=== SUPPLIED DATA ===
-- ==== Sys2Proof/Tests/Slice0.lean ====
section
/-! SUPPORT. Tests and witnesses. Expected values are those of 95_test_vectors.md, cited by section or case, or follow by
hand from the rule cited. Each `witness_<Name>` shows inputs that meet the hypotheses of the obligation `<Name>`. -/

namespace Sys2Proof.Tests

open Sys2Proof.Machine

/-- A machine after reset with a MAXLEN of 64 bytes. -/
def base : State := { State.reset with capBlocks := 3 }

/-- `base` with legal lengths: KEYLEN 16, XKLEN 176, BLKLEN 16, IVLEN 16 and the given DLEN; every data byte 0. -/
def legal (dlen : BitVec 32) : State := { base with keylen := 16, xklen := 176, blklen := 16, ivlen := 16, dlen := dlen }

/-- `legal` with the given bytes in DIN and their number in DLEN. -/
def withInput (bytes : List Byte) : State :=
  { legal (BitVec.ofNat 32 bytes.length) with din := Memory.writeSeq [] 0 bytes }

/-! ### Decoding: words written out from the encoding column of spec/opcode_table.json -/

theorem test_decode_keyexpand : decode 0b00000001#8 = .ok .keyexpand := by decide
theorem test_decode_blkenc : decode 0b00000010#8 = .ok .blkenc := by decide
theorem test_decode_blkdec : decode 0b00000011#8 = .ok .blkdec := by decide
theorem test_decode_cbcenc : decode 0b00000100#8 = .ok .cbcenc := by decide
theorem test_decode_cbcdec : decode 0b00000101#8 = .ok .cbcdec := by decide
theorem test_decode_ctrcrypt : decode 0b00000110#8 = .ok .ctrcrypt := by decide
theorem test_decode_ctrnext : decode 0b00000111#8 = .ok .ctrnext := by decide
theorem test_decode_table_word : decodeTableWord 8 0x06 = some .ctrcrypt ∧ decodeTableWord 8 0x80 = none := by decide

/-! ### Well-formedness: one ill-formed term for each check, refused -/

theorem test_reserved_opcodes :
    legalOpcode 0x00 = false ∧ legalOpcode 0x08 = false ∧ legalOpcode 0x81 = false ∧ legalOpcode 0xff = false ∧
    legalOpcode 0x01 = true ∧ legalOpcode 0x07 = true := by decide

theorem test_no_such_item :
    (HostEvent.writeReg 0x08 0).wellFormed 64 = false ∧ hostWriteReg 0x08 0 base = .refused .noSuchItem ∧
    (HostEvent.readByte 0x18 0).wellFormed 64 = false ∧ hostReadByte 0x18 0 base = .refused .noSuchItem :=
  ⟨rfl, rfl, rfl, rfl⟩

theorem test_not_writable :
    (HostEvent.writeReg 0x01 0).wellFormed 64 = false ∧ hostWriteReg 0x01 0 base = .refused .notWritable ∧
    (HostEvent.writeByte 0x15 0 0).wellFormed 64 = false ∧ hostWriteByte 0x15 0 0 base = .refused .notWritable :=
  ⟨rfl, rfl, rfl, rfl⟩

theorem test_not_readable :
    (HostEvent.readReg 0x00).wellFormed 64 = false ∧ hostReadReg 0x00 base = .refused .notReadable := ⟨rfl, rfl⟩

theorem test_wrong_kind :
    (HostEvent.writeReg 0x10 0).wellFormed 64 = false ∧ hostWriteReg 0x10 0 base = .refused .wrongKind ∧
    (HostEvent.writeByte 0x02 0 0).wellFormed 64 = false ∧ hostWriteByte 0x02 0 0 base = .refused .wrongKind :=
  ⟨rfl, rfl, rfl, rfl⟩

/-- Wrong in two ways: the kind is named first, then the access right (DESIGN CHOICE, log 9). -/
theorem test_refusal_order :
    hostWriteReg 0x15 0 base = .refused .wrongKind ∧ hostWriteByte 0x01 0 0 base = .refused .wrongKind ∧
    hostReadByte 0x00 0 base = .refused .wrongKind ∧ hostWriteReg 0x01 256 base = .refused .notWritable ∧
    hostWriteByte 0x15 16 0 base = .refused .notWritable :=
  ⟨rfl, rfl, rfl, rfl, rfl⟩

theorem test_value_too_wide :
    (HostEvent.writeReg 0x02 256).wellFormed 64 = false ∧ hostWriteReg 0x02 256 base = .refused .valueTooWide ∧
    (HostEvent.writeReg 0x02 255).wellFormed 64 = true ∧ (HostEvent.writeReg 0x06 (2 ^ 32)).wellFormed 64 = false :=
  ⟨rfl, rfl, rfl, rfl⟩

theorem test_index_out_of_range :
    (HostEvent.writeByte 0x10 32 0).wellFormed 64 = false ∧ hostWriteByte 0x10 32 0 base = .refused .indexOutOfRange ∧
    (HostEvent.readByte 0x16 64).wellFormed 64 = false ∧ hostReadByte 0x16 64 base = .refused .indexOutOfRange :=
  ⟨rfl, rfl, rfl, rfl⟩

/-- 30_encoding.md R76: a LOAD of CTR spells exactly 16 bytes, a LOAD fits, and SETLEN needs a length register. -/
theorem test_host_lines :
    (HostLine.load .ctr [0]).wellFormed 64 = false ∧ (HostLine.load .blk (List.replicate 17 0)).wellFormed 64 = false ∧
    (HostLine.load .res []).wellFormed 64 = false ∧ (HostLine.load .keylen []).wellFormed 64 = false ∧
    (HostLine.setlen .ctr 16).wellFormed 64 = false ∧ (HostLine.load .din []).wellFormed 64 = true := by decide

/-! ### Field arithmetic and tables, section 3 -/

theorem test_gfmul :
    gfmul 0xca 0x00 = 0x00 ∧ gfmul 0x02 0x80 = 0x1b ∧ gfmul 0x53 0xca = 0x01 ∧ gfmul 0x09 0xff = 0x46 ∧
    gfmul 0x0d 0x80 = 0xda ∧ gfmul 0x0e 0x47 = 0x87 ∧ gfmul 0x02 0x8d = 0x01 := by decide +kernel

theorem test_gfmul_bitwise :
    gfmulBitwise 0x57 0x13 = 0xfe ∧ gfmulBitwise 0x57 0x83 = 0xc1 ∧ gfmulBitwise 0x03 0xff = 0x1a := by decide +kernel

theorem test_table_spots :
    sbox 0x00 = 0x63 ∧ sbox 0x10 = 0xca ∧ sbox 0x53 = 0xed ∧ sbox 0xff = 0x16 ∧ invSbox 0x00 = 0x52 ∧
    invSbox 0xff = 0x7d ∧ expT 25 = 0x02 ∧ expT 254 = 0xf6 ∧ logT 0x02 = 25 ∧ logT 0xff = 7 := by decide +kernel

/-- The weighted sums of section 3, over the indices that exist. -/
theorem test_table_sums :
    ((List.range 256).map fun i => i * i * (sbox (BitVec.ofNat 8 i)).toNat).sum = 696871718 ∧
    ((List.range 256).map fun i => i * i * (invSbox (BitVec.ofNat 8 i)).toNat).sum = 689167672 ∧
    ((List.range 255).map fun i => i * i * (expT i).toNat).sum = 724737191 ∧
    ((List.range 255).map fun i => (i + 1) * (i + 1) * logT (BitVec.ofNat 8 (i + 1))).sum = 728016197 := by
  decide +kernel

/-! ### Round steps on the State 00 01 .. 0f, section 3 -/

/-- The State of section 3. -/
def counting : Block := #v[0x00, 0x01, 0x02, 0x03, 0x04, 0x05, 0x06, 0x07, 0x08, 0x09, 0x0a, 0x0b, 0x0c, 0x0d, 0x0e, 0x0f]

theorem test_shift_rows :
    shiftRows counting =
      #v[0x00, 0x05, 0x0a, 0x0f, 0x04, 0x09, 0x0e, 0x03, 0x08, 0x0d, 0x02, 0x07, 0x0c, 0x01, 0x06, 0x0b] ∧
    invShiftRows counting =
      #v[0x00, 0x0d, 0x0a, 0x07, 0x04, 0x01, 0x0e, 0x0b, 0x08, 0x05, 0x02, 0x0f, 0x0c, 0x09, 0x06, 0x03] := by
  decide +kernel

theorem test_mix_columns :
    mixColumns counting =
      #v[0x02, 0x07, 0x00, 0x05, 0x06, 0x03, 0x04, 0x01, 0x0a, 0x0f, 0x08, 0x0d, 0x0e, 0x0b, 0x0c, 0x09] ∧
    invMixColumns counting =
      #v[0x0a, 0x0f, 0x08, 0x0d, 0x0e, 0x0b, 0x0c, 0x09, 0x02, 0x07, 0x00, 0x05, 0x06, 0x03, 0x04, 0x01] := by
  decide +kernel

/-! ### The key schedule, section 4: the first group of V4.4 (192 bits) and of V4.6 (256 bits) -/

theorem test_core_word : coreWord #v[0x52, 0x2c, 0x6b, 0x7b] 1 = #v[0x70, 0x7f, 0x21, 0x00] := by decide +kernel

/-- V4.6, 256 bits: words 8 to 15, with the substituted word `a8 b0 9c 1a`. -/
theorem test_key_group_256 :
    (keyGroup 32 1
      [0x60, 0x3d, 0xeb, 0x10, 0x15, 0xca, 0x71, 0xbe, 0x2b, 0x73, 0xae, 0xf0, 0x85, 0x7d, 0x77, 0x81,
       0x1f, 0x35, 0x2c, 0x07, 0x3b, 0x61, 0x08, 0xd7, 0x2d, 0x98, 0x10, 0xa3, 0x09, 0x14, 0xdf, 0xf4]).drop 32 =
      [0x9b, 0xa3, 0x54, 0x11, 0x8e, 0x69, 0x25, 0xaf, 0xa5, 0x1a, 0x8b, 0x5f, 0x20, 0x67, 0xfc, 0xde,
       0xa8, 0xb0, 0x9c, 0x1a, 0x93, 0xd1, 0x94, 0xcd, 0xbe, 0x49, 0x84, 0x6e, 0xb7, 0x5d, 0x5b, 0x9a] := by
  decide +kernel

/-! ### The commands -/

/-- What a register shows after a command. -/
def after (i : Instr) (s : State) {α : Type} (f : State → α) : Option α :=
  match exec i s with
  | .next t => some (f t)
  | .fault _ => none
  | .refused _ => none

/-- V4.1: the all-zero 128-bit key; XKLEN, the last round key, and XKEY from XKLEN on as before. -/
theorem test_keyexpand :
    after .keyexpand (legal 0) (fun t => (t.xklen, slice t.xkey.toList 160 32)) =
      some (176, [0xb4, 0xef, 0x5b, 0xcb, 0x3e, 0x92, 0xe2, 0x11, 0x23, 0xe9, 0x51, 0xcf, 0x6f, 0x8f, 0x18, 0x8e,
        0x00, 0x00, 0x00, 0x00, 0x00, 0x00, 0x00, 0x00, 0x00, 0x00, 0x00, 0x00, 0x00, 0x00, 0x00, 0x00]) := by
  decide +kernel

/-- Section 10: KEYLEN = 20. -/
theorem test_keyexpand_length :
    after .keyexpand { legal 0 with keylen := 20 } (fun t => (t.status, t.xklen)) = some (1, 176) := by decide +kernel

/-- V5.6: an expanded key of 176 zero bytes. -/
theorem test_blkenc :
    after .blkenc (legal 0) (fun t => (t.res, t.status)) = some (Vector.replicate 16 0x36, 0) := by decide +kernel

/-- Section 10: XKLEN = 0 and BLKLEN = 0, XKLEN tested first. -/
theorem test_blkenc_order :
    after .blkenc { legal 0 with xklen := 0, blklen := 0 } (fun t => t.status) = some 1 := by decide

/-- V5.6 undone (42_block_cipher.md R151). -/
theorem test_blkdec :
    after .blkdec { legal 0 with blk := Vector.replicate 16 0x36 } (fun t => (t.res, t.status)) =
      some (Vector.replicate 16 0x00, 0) := by decide +kernel

/-- Section 10: BLKLEN = 17. -/
theorem test_blkdec_length :
    after .blkdec { legal 0 with blklen := 17 } (fun t => t.status) = some 2 := by decide

/-- V7.4: the 4-byte plaintext `41 42 43 44` under the zero key and IV; 12 pad bytes. -/
theorem test_cbcenc :
    after .cbcenc (withInput [0x41, 0x42, 0x43, 0x44]) (fun t => (t.olen, (List.range 16).map t.doutByte)) =
      some (16, [0x06, 0xea, 0xe9, 0x46, 0x7d, 0x04, 0xbf, 0x9c, 0x1d, 0xfc, 0x13, 0xcd, 0x9f, 0x6a, 0xce, 0x75]) := by
  decide +kernel

/-- Section 10: IVLEN = 8 and DLEN = MAXLEN + 1. -/
theorem test_cbcenc_order :
    after .cbcenc { legal 65 with ivlen := 8 } (fun t => (t.status, t.olen)) = some (3, 0) := by decide

/-- V7.4 undone: the pad bytes stay. -/
theorem test_cbcdec :
    after .cbcdec
        (withInput [0x06, 0xea, 0xe9, 0x46, 0x7d, 0x04, 0xbf, 0x9c, 0x1d, 0xfc, 0x13, 0xcd, 0x9f, 0x6a, 0xce, 0x75])
        (fun t => (t.olen, (List.range 16).map t.doutByte)) =
      some (16, [0x41, 0x42, 0x43, 0x44, 0x0c, 0x0c, 0x0c, 0x0c, 0x0c, 0x0c, 0x0c, 0x0c, 0x0c, 0x0c, 0x0c, 0x0c]) := by
  decide +kernel

/-- Section 10: DLEN = MAXLEN + 1. -/
theorem test_cbcdec_too_long : after .cbcdec (legal 65) (fun t => (t.status, t.olen)) = some (6, 0) := by decide

/-- V8.4, the first command: 8 bytes, a short last chunk; CTR still advances. -/
theorem test_ctrcrypt :
    after .ctrcrypt (withInput (List.replicate 8 0x00)) (fun t => (t.olen, (List.range 8).map t.doutByte, t.ctr[15])) =
      some (8, [0x66, 0xe9, 0x4b, 0xd4, 0xef, 0x8a, 0x2c, 0x3b], 0x01) := by decide +kernel

/-- CTRCRYPT does not test IVLEN (44_modes.md R181); V8.5, the empty input. -/
theorem test_ctrcrypt_empty :
    after .ctrcrypt { legal 0 with ivlen := 8 } (fun t => (t.status, t.olen, t.ctr)) =
      some (0, 0, Vector.replicate 16 0) := by decide

/-- Section 6: CTRNEXT from `ff .. ff`: the old value, then the wrap-around. -/
theorem test_ctrnext :
    after .ctrnext { base with ctr := Vector.replicate 16 0xff } (fun t => (t.res, t.ctr, t.status)) =
      some (Vector.replicate 16 0xff, Vector.replicate 16 0x00, 0) := by decide +kernel

/-- Section 2, S6: a single carry, `.. 01 ff` to `.. 02 00`. -/
theorem test_inc128 :
    inc128 #v[0, 0, 0, 0, 0, 0, 0, 0, 0, 0, 0, 0, 0, 0, 0x01, 0xff] =
      #v[0, 0, 0, 0, 0, 0, 0, 0, 0, 0, 0, 0, 0, 0, 0x02, 0x00] := by decide +kernel

/-- 30_encoding.md R73: a reserved opcode as the first command after reset. -/
theorem test_step_reserved :
    step (base.withFetchWord 8 0x80) = .next { base with status := 5, failures := [.illegalCommand] } := rfl

/-- The first command after reset (10_state.md R37): KEYEXPAND fails, CTRNEXT succeeds. -/
theorem test_step_first :
    step (State.reset.withFetchWord 8 0x01) =
      .next { State.reset with status := 1, failures := [.invalidKeySize] } ∧
    step (State.reset.withFetchWord 8 0x07) = exec .ctrnext State.reset := ⟨rfl, rfl⟩

/-! ### Password text -/

/-- V9.4: the 28-byte password is cut at 16 bytes; V9.1: the 8-byte one is zero-padded. -/
theorem test_raw_key :
    rawKey [0x70, 0x61, 0x73, 0x73, 0x77, 0x6f, 0x72, 0x64] 16 =
      [0x70, 0x61, 0x73, 0x73, 0x77, 0x6f, 0x72, 0x64, 0, 0, 0, 0, 0, 0, 0, 0] ∧
    (rawKey (List.replicate 28 0x41) 16).length = 16 := by decide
===
*ASSIGNMENT*. Taking the records above, retype every line from the one with "(HostLine.load .ctr [0]).wellFormed" down to the one with "tables, section 3 -/", exactly and with nothing else.

*ANSWER*.
    (HostLine.load .ctr [0]).wellFormed 64 = false ∧ (HostLine.load .blk (List.replicate 17 0)).wellFormed 64 = false ∧
    (HostLine.load .res []).wellFormed 64 = false ∧ (HostLine.load .keylen []).wellFormed 64 = false ∧
    (HostLine.setlen .ctr 16).wellFormed 64 = false ∧ (HostLine.load .din []).wellFormed 64 = true := by decide

/-! ### Field arithmetic and tables, section 3 -/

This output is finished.